It's a bird, it's a kite, it's Kate with a cape of red fringe!
Okay I don't have superpowers in the traditional comic book, save the world, rescue the kitties sense, but I do have a super-powered sense of seeing a piece of clothing and knowing that it just needs to be DIY-ed.
Which brings us to this DIY Fringe Jean Jacket. Though denim outerwear is timeless in every sense, this project would be a great way to get started on your back-to-school or fall fashion repertoire. Or just for S&Gs (Snaps & 'Grams ... duh!)
Check out the tutorial above and the how-to and some style inspiration below!
Jean jacket Colorful pleather or suede Leather hole punch Artificial sinew Razor Cutting mat Metal ruler Needle Scissors
- Lay your pleather or old leather out on the back of your jacket and cut it to size. If you know you want a shorter fringe, go ahead and cut the piece shorter at this stage!

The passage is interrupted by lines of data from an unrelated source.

-- ==== Sys2Proof/Laws/PerInstr.lean ====
section
/-! SUPPORT. Facts about every command as syntax, one lemma per constructor. -/

namespace Sys2Proof.Laws.FieldsAreLegal

/-- The command's fields pass the checks of R41 and R42, whatever its operand. -/
def Statement (i : Instr) : Prop := i.WellFormed

theorem nop : Statement .nop := rfl

theorem clr : Statement .clr := rfl

theorem upd (b : Byte) : Statement (.upd b) := by
  have high : (0#8 ++ b).extractLsb' 8 8 = 0#8 := by
    apply BitVec.eq_of_getLsbD_eq
    intro i hi
    have bits : ∀ k, (0#8 ++ b).getLsbD k = if k < 8 then b.getLsbD k else (0#8).getLsbD (k - 8) := fun k =>
      BitVec.getLsbD_append
    simp [bits]
  simpa [Statement, Instr.WellFormed, CmdFields.wf, Instr.fields] using high

theorem rd : Statement .rd := rfl

theorem chk (t : Word) : Statement (.chk t) := rfl

end Sys2Proof.Laws.FieldsAreLegal
end

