-- ==== Sys2Proof/Tests/Slice0.lean ====
section
/-! SUPPORT. The model's own tests: small facts with values from 95_test_vectors.md, and for every statement with
hypotheses a witness that meets them. -/

namespace Sys2Proof.Tests

open Sys2Proof Sys2Proof.Machine

/-- A state with these registers, these inputs waiting and nothing answered. -/
def stateWith (p : Params) (c : Word) (m e : Bool) (inputs : List PortInput) : State :=
  { params := p, crc := c, matchBit := m, errBit := e, pending := inputs, responses := [] }

/-- What can be seen after a step: the registers and the responses; none if the step stops. -/
def seen (o : Host.Outcome State Fault Refusal) : Option (Word × Bool × Bool × List ResponseWord) :=
  match o with
  | .next t => some (t.crc, t.matchBit, t.errBit, t.responses)
  | .fault _ => none
  | .refused _ => none

/-! ## Well-formedness: one ill-formed term for each check -/

theorem test_wf_refuses_reserved_op : CmdFields.wf ⟨0x5#4, 0#16⟩ = false := by decide

theorem test_wf_refuses_nop_operand : CmdFields.wf ⟨0x0#4, 0x0001#16⟩ = false := by decide

theorem test_wf_refuses_clr_operand : CmdFields.wf ⟨0x1#4, 0x0001#16⟩ = false := by decide

theorem test_wf_refuses_upd_high_byte : CmdFields.wf ⟨0x2#4, 0x0100#16⟩ = false := by decide

theorem test_wf_refuses_rd_operand : CmdFields.wf ⟨0x3#4, 0x8000#16⟩ = false := by decide

theorem test_wf_accepts_chk_operand : CmdFields.wf ⟨0x4#4, 0xFFFF#16⟩ = true := by decide

/-! ## Decoding: the words of R42's patterns written out, and E1 to E17 -/

theorem test_decode_nop : decode 0b0000_0000_0000_0000_0000#20 = .ok .nop := rfl

theorem test_decode_clr : decode 0b0001_0000_0000_0000_0000#20 = .ok .clr := rfl

theorem test_decode_upd : decode 0b0010_0000_0000_1011_0100#20 = .ok (.upd 0xB4#8) := rfl

theorem test_decode_rd : decode 0b0011_0000_0000_0000_0000#20 = .ok .rd := rfl

theorem test_decode_chk : decode 0b0100_1111_1010_1101_0011#20 = .ok (.chk 0xFAD3#16) := rfl

theorem test_decode_upd_ends : decode 0x20000#20 = .ok (.upd 0x00#8) ∧ decode 0x200FF#20 = .ok (.upd 0xFF#8) := ⟨rfl, rfl⟩

theorem test_decode_chk_ends : decode 0x40000#20 = .ok (.chk 0x0000#16) ∧ decode 0x4FFFF#20 = .ok (.chk 0xFFFF#16) :=
  ⟨rfl, rfl⟩

theorem test_decode_illegal_words :
    [0x00001#20, 0x10001#20, 0x20100#20, 0x2FFFF#20, 0x30001#20, 0x38000#20, 0x50000#20, 0xF0000#20, 0xFFFFF#20].all
      isIllegal = true := by decide

theorem test_decode_names_the_clause :
    decode 0x00001#20 = .error .nopOperand ∧ decode 0x10001#20 = .error .clrOperand ∧
      decode 0x20100#20 = .error .updOperand ∧ decode 0x30001#20 = .error .rdOperand ∧
      decode 0x50000#20 = .error .reservedOp := ⟨rfl, rfl, rfl, rfl, rfl⟩

theorem test_encode_words :
    encode .nop = 0x00000#20 ∧ encode .clr = 0x10000#20 ∧ encode (.upd 0xB4#8) = 0x200B4#20 ∧
      encode .rd = 0x30000#20 ∧ encode (.chk 0xFAD3#16) = 0x4FAD3#20 := by decide

theorem test_table_words :
    decodeTableWord 24 0x200FF = some (.upd 0xFF#8) ∧ decodeTableWord 24 0x50000 = none ∧
      decodeTableWord 24 0x100000 = none := by decide

/-! ## One step of each command (the worked examples of R71 to R75 and the vectors of section 4) -/

theorem test_nop_example :
    seen (exec .nop (stateWith paramsArc 0xFAD3#16 true false [])) = some (0xFAD3#16, true, false, [0x10000#18]) := by
  decide

theorem test_clr_example :
    seen (exec .clr (stateWith paramsArc 0x70EF#16 true false [])) = some (0x0000#16, false, false, [0x00000#18]) := by
  decide

theorem test_upd_lsb :
    seen (exec (.upd 0x56#8) (stateWith paramsArc 0x1234#16 true false [])) =
      some (0xE993#16, false, false, [0x00000#18]) := by decide

theorem test_upd_msb_truncates :
    seen (exec (.upd 0x56#8) (stateWith paramsMsb 0x1234#16 true false [])) =
      some (0x3598#16, false, false, [0x00000#18]) := by decide +kernel

theorem test_rd_example :
    seen (exec .rd (stateWith paramsArc 0xFAD3#16 false false [])) = some (0xFAD3#16, false, false, [0x0FAD3#18]) := by
  decide

theorem test_rd_faulted :
    seen (exec .rd (stateWith paramsArc 0x5180#16 false true [])) = some (0x5180#16, false, true, [0x20000#18]) := by
  decide

theorem test_chk_equal :
    seen (exec (.chk 0x9650#16) (stateWith paramsArc 0x9650#16 false false [])) =
      some (0x9650#16, true, false, [0x10000#18]) := by decide

theorem test_chk_wrong_byte_order :
    seen (exec (.chk 0x5096#16) (stateWith paramsArc 0x9650#16 true false [])) =
      some (0x9650#16, false, false, [0x00000#18]) := by decide

/-! ## The step: the fault, the faulted state, reset and the idle engine (P5) -/

theorem test_step_illegal_word :
    seen (step (stateWith paramsArc 0x5180#16 false false [.command 0x50000#20])) =
      some (0x5180#16, false, true, [0x20000#18]) := by decide

theorem test_step_faulted_ignores_clr :
    seen (step (stateWith paramsArc 0x5180#16 true true [.command 0x10000#20])) =
      some (0x5180#16, true, true, [0x30000#18]) := by decide

theorem test_step_reset_recovers :
    seen (step (stateWith paramsArc 0x5180#16 true true [.reset])) = some (0x0000#16, false, false, []) := by decide

theorem test_step_idle :
    seen (step (stateWith paramsArc 0x5180#16 true false [])) = some (0x5180#16, true, false, []) := by decide

theorem test_first_command_after_reset :
    seen (step (State.reset.withFetchWord 24 0x20001)) = some (0xC0C1#16, false, false, [0x00000#18]) := by decide

/-! ## The function and the sequences (sections 5 and 6) -/

theorem test_checksum_fr1 :
    checksum paramsArc [0x01#8, 0x02#8, 0x03#8, 0x01#8, 0xB4#8, 0x04#8, 0x01#8, 0x0A#8, 0x00#8, 0x00#8] =
      [0xD3#8, 0xFA#8] := by decide

theorem test_check_value_nonzero_init :
    checksum16 { paramsArc with init := 0xFFFF#16 }
      [0x31#8, 0x32#8, 0x33#8, 0x34#8, 0x35#8, 0x36#8, 0x37#8, 0x38#8, 0x39#8] = 0x4B37#16 := by decide

theorem test_check_value_msb :
    checksum16 paramsMsb [0x31#8, 0x32#8, 0x33#8, 0x34#8, 0x35#8, 0x36#8, 0x37#8, 0x38#8, 0x39#8] = 0xFEE8#16 := by
  decide +kernel

theorem test_msb_residue_is_not_zero :
    absorb paramsMsb 0xFEE8#16 [0xE8#8, 0xFE#8] = 0x7474#16 := by decide +kernel

theorem test_table_msb_printed_entries :
    ((List.range 16).map fun n => lookup paramsMsb (BitVec.ofNat 8 n)) =
      [0x0000#16, 0x8005#16, 0x800F#16, 0x000A#16, 0x801B#16, 0x001E#16, 0x0014#16, 0x8011#16,
       0x8033#16, 0x0036#16, 0x003C#16, 0x8039#16, 0x0028#16, 0x802D#16, 0x8027#16, 0x0022#16] ∧
    lookup paramsMsb 0x80#8 = 0x8303#16 ∧ lookup paramsMsb 0xFF#8 = 0x0202#16 := by decide +kernel
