-- ==== Sys2Proof/Machine/Operands.lean ====
section
/-! DEFINITION. The operand forms: effective address, jump target, shift and rotate; and the write-back of the ALU. -/

namespace Sys2Proof.Machine

/-- The effective address of LDR, STR and STRI: the register value as it stands (rule R32). -/
def State.effectiveAddress (s : State) (rs : Reg) : Word := s.reg rs

/-- The target of a jump: `(pc + off) mod 2^16`, `pc` the address of the jump itself (rule R80, D7, D8). -/
def jumpTarget (pc : Word) (off : Int) : Word := BitVec.ofInt 16 ((pc.toNat : Int) + off)

/-- A jump: the target if the condition holds, the default next pc if not (rules R80 to R84). -/
def State.jumpIf (s : State) (taken : Bool) (off : Int) : State :=
  if taken then s.setPc (jumpTarget s.pc off) else s.advance

/-- `SHR`: `floor(v / 2^n)`, 0 from 16 on (rule R121). -/
def shiftRight (v : Word) (n : Nat) : Word := if 16 ≤ n then 0#16 else BitVec.ofNat 16 (v.toNat / 2 ^ n)

/-- `SHL`: `(v * 2^n) mod 2^16`, 0 from 16 on (rule R122). -/
def shiftLeft (v : Word) (n : Nat) : Word := if 16 ≤ n then 0#16 else BitVec.ofNat 16 (v.toNat * 2 ^ n)

/-- `ROR`: `{ v[0], v[15:1] }` (rule R123). -/
def rotateRight (v : Word) : Word := BitVec.ofNat 16 (v.toNat % 2 * 0x8000 + v.toNat / 2)

/-- `ROL`: `{ v[14:0], v[15] }` (rule R124). -/
def rotateLeft (v : Word) : Word := BitVec.ofNat 16 (v.toNat % 0x8000 * 2 + v.toNat / 0x8000)

/-- Writes a result register and commits the default next pc. -/
def State.writeBack (s : State) (rd : Reg) (v : Word) : State := (s.setReg rd v).advance

/-- Runs the ALU on two operands: result to `rd`, all four flags written, default next pc (rule R100). -/
def State.aluWriteBack (s : State) (op : AluOp) (rd : Reg) (a b : Word) : State :=
  (s.setFlags (aluFlags op a b)).writeBack rd (aluResult op a b)

end Sys2Proof.Machine
end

- Place your fabric onto a cutting mat, grab your razor, and start fringing it up! To get even fringe, use the metal ruler as a weight to keep the fabric in place and a straight edge to cut against. My fringe strips were about 1/4 inch wide (I didn't measure and mark them, but approximated as I went along.) Leave an inch along the top of the fabric uncut, which you will use to attach this fringed panel to the jacket!
- Decide where you want the fringe to be placed on your jacket. I put mine just below the horizontal back seam, which visually anchored it and let me work with the lines already designed into the jacket, instead of introducing a new one. Another idea is to run shorter fringe down the sleeve seams!
- Once you know where your fringe panel will sit, decide how you'd like to stitch it to the jacket. The stitches will be big and visible and part of the design of the DIY, so think if you want a series of cross stitches, a straight across line, diagonal dashes, etc. Once you've figured that out, use the leather hole punch to punch the necessary holes in the suede.
- Thread a needle with artificial sinew, pulling the needle to the middle of the strand of sinew and knotting at the end, so each stitch will pull through two threads. Place the hole punched fabric panel on the jacket and start sewing, coming up from the inside of the jacket so the knotted end doesn't show. I did every stitch twice for extra security, but also because I liked the more substantive look of it!
- When you're done sewing the fringe panel on, tie off the sinew inside the jacket and trim any excess ends!
- Wear your jacket with a ladylike outfit for a badass kick, over a bikini to the beach, with an all black ensemble in classic rock-n-roll style, or in an outfit that's completely you!